Мать Ребекки получила кое-какое образование, и дочь ее отлично говорила по-французски, с парижским выговором. В то время это было большой редкостью, что и привело к поступлению Ребекки в пансион добродетельной мисс Пинкертон. Дело в том, что, когда мать девушки умерла, отец, видя, что ему не оправиться после третьего припадка delirium tremens,[3] написал мисс Пинкертон мужественное и трогательное письмо, поручая сиротку ее покровительству, и затем был опущен в могилу, после того как два судебных исполнителя поругались над его трупом. Ребекке минуло семнадцать лет, когда она явилась в Чизик и была принята на особых условиях; в круг ее обязанностей, как мы видели, входило говорить по-французски, а ее права заключались в том, чтобы, получая даровой стол и квартиру, а также несколько гиней в год, подбирать крохи знаний у преподавателей, обучающих пансионерок.

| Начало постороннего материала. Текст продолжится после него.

/-- A change of one allocated slot, from its own contents, and of nothing else. -/
theorem Alike.setNode {s s' : State} (h : Alike c s s') {i : NodeIdx} {f : Node → Node}
    (hi : c.arena = true → i.toNat < s.nodeCount.toNat) :
    Alike c (s.setNode i (f (s.node i))) (s'.setNode i (f (s'.node i))) := by
  refine ⟨h.params, h.srcLen, h.ibuf, h.reader, h.writer, fun hc => ?_⟩
  obtain ⟨hnc, hnd⟩ := h.arena hc
  refine ⟨hnc, fun j hj => ?_⟩
  rw [State.node_setNode, State.node_setNode, hnd i (hi hc)]
  split_ifs
  · rfl
  · exact hnd j hj

theorem Alike.releaseArena {s s' : State} {r w a b : Bool} (h : Alike ⟨r, w, a⟩ s s') :
    Alike ⟨r, w, b⟩ s.releaseArena s'.releaseArena :=
  ⟨h.params, h.srcLen, h.ibuf, h.reader, h.writer, fun _ => ⟨rfl, fun i hi => absurd hi (by
    show ¬ i.toNat < (0 : BitVec 10).toNat
    simp)⟩⟩

theorem Alike.setTree {s s' : State} (h : Alike c s s') (r : NodeIdx) : Alike c (s.setTree r) (s'.setTree r) :=
  ⟨h.params, h.srcLen, h.ibuf, h.reader, h.writer, h.arena⟩

/-! ### tree_builder -/

/-- Agreement after a step of the builder, every index of the queue being allocated. -/
theorem mergeLoop_lockstep (hc : c.arena = true) (n : Nat) (q : List NodeIdx) {s s' : State} (h : Alike c s s')
    (hq : ∀ i ∈ q, i.toNat < s.nodeCount.toNat) : SameResult (Alike c) (mergeLoop n q s) (mergeLoop n q s') := by
  induction n generalizing q s s' with
  | zero =>
    match q with
    | [] => exact ⟨rfl, h⟩
    | [_] => exact ⟨rfl, h⟩
    | _ :: _ :: _ => exact ⟨rfl, h⟩
  | succ n ih =>
    match q with
    | [] => exact ⟨rfl, h⟩
    | [_] => exact ⟨rfl, h⟩
    | x :: y :: q =>
      obtain ⟨hnc, hnd⟩ := h.arena hc
      have hleast : ∀ (f g : NodeIdx → DWord) (a : NodeIdx) (q : List NodeIdx), (∀ i ∈ a :: q, f i = g i) →
          leastOf f a q = leastOf g a q := by
        intro f g a q
        induction q generalizing a with
        | nil => intro _; rfl
        | cons b q ihq =>
          intro hfg
          have hb : comesBefore f b a = comesBefore g b a := by
            unfold comesBefore
            rw [hfg a (by simp), hfg b (by simp)]
          show leastOf f (if comesBefore f b a then b else a) q = leastOf g (if comesBefore g b a then b else a) q
          rw [hb]
          apply ihq
          intro i hi
          apply hfg
          split_ifs at hi <;> simp only [List.mem_cons] at hi ⊢ <;> tauto
      have hpop : ∀ (a : NodeIdx) (q : List NodeIdx), (∀ i ∈ a :: q, i.toNat < s.nodeCount.toNat) →
          popMin (fun i => (s.node i).freq) a q = popMin (fun i => (s'.node i).freq) a q := by
        intro a q hi
        unfold popMin
        rw [hleast _ (fun i => (s'.node i).freq) a q fun i hm => by rw [hnd i (hi i hm)]]
      have hpopm : ∀ (f : NodeIdx → DWord) (a : NodeIdx) (q : List NodeIdx),
          (popMin f a q).1 ∈ a :: q ∧ ∀ i ∈ (popMin f a q).2, i ∈ a :: q := fun f a q =>
        ⟨(leastOf_spec f a q).1, fun i hi => List.mem_of_mem_erase hi⟩
      show SameResult _
        ((match (popMin (fun i => (s.node i).freq) x (y :: q)).2 with
          | [] => Proc.diverge
          | z :: q' => mergePair (popMin (fun i => (s.node i).freq) x (y :: q)).1
              (popMin (fun i => (s.node i).freq) z q').1 >>= fun k =>
              mergeLoop n ((popMin (fun i => (s.node i).freq) z q').2 ++ [k])) s)
        ((match (popMin (fun i => (s'.node i).freq) x (y :: q)).2 with
          | [] => Proc.diverge
          | z :: q' => mergePair (popMin (fun i => (s'.node i).freq) x (y :: q)).1
              (popMin (fun i => (s'.node i).freq) z q').1 >>= fun k =>
              mergeLoop n ((popMin (fun i => (s'.node i).freq) z q').2 ++ [k])) s')
      rw [← hpop x (y :: q) hq]
      have hm1 := hpopm (fun i => (s.node i).freq) x (y :: q)
      revert hm1
      generalize popMin (fun i => (s.node i).freq) x (y :: q) = pa
      rintro ⟨ha, hrest⟩
      obtain ⟨a, rest⟩ := pa
      dsimp only at ha hrest ⊢
      cases rest with
      | nil => exact ⟨rfl, h⟩
      | cons z q' =>
        dsimp only
        have hz : ∀ i ∈ z :: q', i.toNat < s.nodeCount.toNat := fun i hi => hq i (hrest i hi)
        rw [← hpop z q' hz]
        have hm2 := hpopm (fun i => (s.node i).freq) z q'
        revert hm2
        generalize popMin (fun i => (s.node i).freq) z q' = pb
        rintro ⟨hb, hrest2⟩
        obtain ⟨b, rest2⟩ := pb
        dsimp only at hb hrest2 ⊢
        have hal : a.toNat < s.nodeCount.toNat := hq a ha
        have hbl : b.toNat < s.nodeCount.toNat := hz b hb
        have hmerge : SameResult (Alike c) (mergePair a b s) (mergePair a b s') ∧
            ∀ k t, mergePair a b s = .ok k t → k.toNat < t.nodeCount.toNat ∧ s.nodeCount.toNat ≤ t.nodeCount.toNat := by
          show SameResult _ ((if 2 ^ 64 ≤ (s.node a).freq.toNat + (s.node b).freq.toNat then Proc.raise .argFreqOverflow
              else alloc ⟨0, true, true, a, b, (s.node a).freq + (s.node b).freq⟩) s)
            ((if 2 ^ 64 ≤ (s'.node a).freq.toNat + (s'.node b).freq.toNat then Proc.raise .argFreqOverflow
              else alloc ⟨0, true, true, a, b, (s'.node a).freq + (s'.node b).freq⟩) s') ∧
            ∀ k t, ((if 2 ^ 64 ≤ (s.node a).freq.toNat + (s.node b).freq.toNat then Proc.raise .argFreqOverflow
              else alloc ⟨0, true, true, a, b, (s.node a).freq + (s.node b).freq⟩) s) = .ok k t → _
          rw [← hnd a hal, ← hnd b hbl]
          split_ifs
          · exact ⟨⟨rfl, h⟩, fun k t hk => by cases hk⟩
          · exact alloc_lockstep hc _ h
        refine hmerge.1.bind (fun k t t' hk _ ht => ih _ ht ?_) fun _ _ h => h
        obtain ⟨hk1, hk2⟩ := hmerge.2 k t hk
        intro i hi
        rcases List.mem_append.1 hi with hi | hi
        · exact (hz i (hrest2 i hi)).trans_le hk2
        · rw [List.mem_singleton.1 hi]; exact hk1

theorem allocLeaves_lockstep (hc : c.arena = true) (T : Vector DWord 256) (syms : List Byte) {s s' : State}
    (h : Alike c s s') :
    SameResult (Alike c) (allocLeaves T syms s) (allocLeaves T syms s') ∧
    ∀ ks t, allocLeaves T syms s = .ok ks t → s.nodeCount.toNat ≤ t.nodeCount.toNat ∧
      ∀ i ∈ ks, i.toNat < t.nodeCount.toNat := by
  induction syms generalizing s s' with
  | nil => exact ⟨⟨rfl, h⟩, fun ks t hk => by cases hk; exact ⟨Nat.le_refl _, by simp⟩⟩
  | cons sym syms ih =>
    have ha := alloc_lockstep hc (Node.childless sym (freqOf T sym)) h
    constructor
    · refine ha.1.bind (fun k t t' _ _ ht => ?_) fun _ _ h => h
      exact (ih ht).1.bind (fun ks u u' _ _ hu => ⟨rfl, hu⟩) fun _ _ h => h
    · intro ks t hk
      rcases Proc.bind_cases hk with ⟨k, u, hku, hrest⟩ | ⟨e, u, hku, hrest⟩
      · rcases Proc.bind_cases hrest with ⟨ks', v, hv, hpure⟩ | ⟨e, v, hv, hrest⟩
        · injection hpure with e1 e2
          subst e1 e2
          obtain ⟨h1, h2⟩ := ha.2 k u hku
          obtain ⟨w, hw⟩ : ∃ u', Alike c u u' := ⟨_, (by
            have := ha.1
            rw [hku] at this
            cases hx : alloc (Node.childless sym (freqOf T sym)) s' with
            | ok k' u' => rw [hx] at this; exact this.2
            | error e u' => rw [hx] at this; exact this.elim : Alike c u (match alloc (Node.childless sym (freqOf T sym)) s' with
              | .ok _ u' => u'
              | .error _ u' => u'))⟩
          obtain ⟨h3, h4⟩ := (ih hw).2 ks' v hv
          refine ⟨h2.trans h3, fun i hi => ?_⟩
          rcases List.mem_cons.1 hi with rfl | hi
          · exact h1.trans_le h3
          · exact h4 i hi
        · cases hrest
      · cases hrest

Ребекка была маленькая, хрупкая, бледная, с рыжеватыми волосами; ее зеленые глаза были обычно опущены долу, но, когда она их поднимала, они казались необычайно большими, загадочными и манящими, такими манящими, что преподобный мистер Крисп, новоиспеченный помощник чизикского викария мистера Флауэрдью, только что со студенческой скамьи в Оксфорде, влюбился в мисс Шарп: он был сражен наповал одним ее взглядом, который она метнула через всю церковь — от скамьи пансионерок до кафедры проповедника. Бедный юноша, иногда пивший чай у мисс Пинкертон, которой он был представлен своей мамашей, совсем одурел от страсти и в перехваченной записке, вверенной одноглазой пирожнице для доставки по назначению, даже намекал на что-то вроде брака. Миссис Крисп была вызвана из Бакстона и немедленно увезла своего дорогого мальчика, но даже мысль о появлении такой вороны в чизикской голубятне приводила в трепет мисс Пинкертон, и она обязательно удалила бы Ребекку из своего заведения, если бы не была связана неустойкой по договору; она так и не поверила клятвам молодой девушки, что та ни разу не обменялась с мистером Криспом ни единым словом, кроме тех двух случаев, когда встречалась с ним за чаем на глазах у самой мисс Пинкертон.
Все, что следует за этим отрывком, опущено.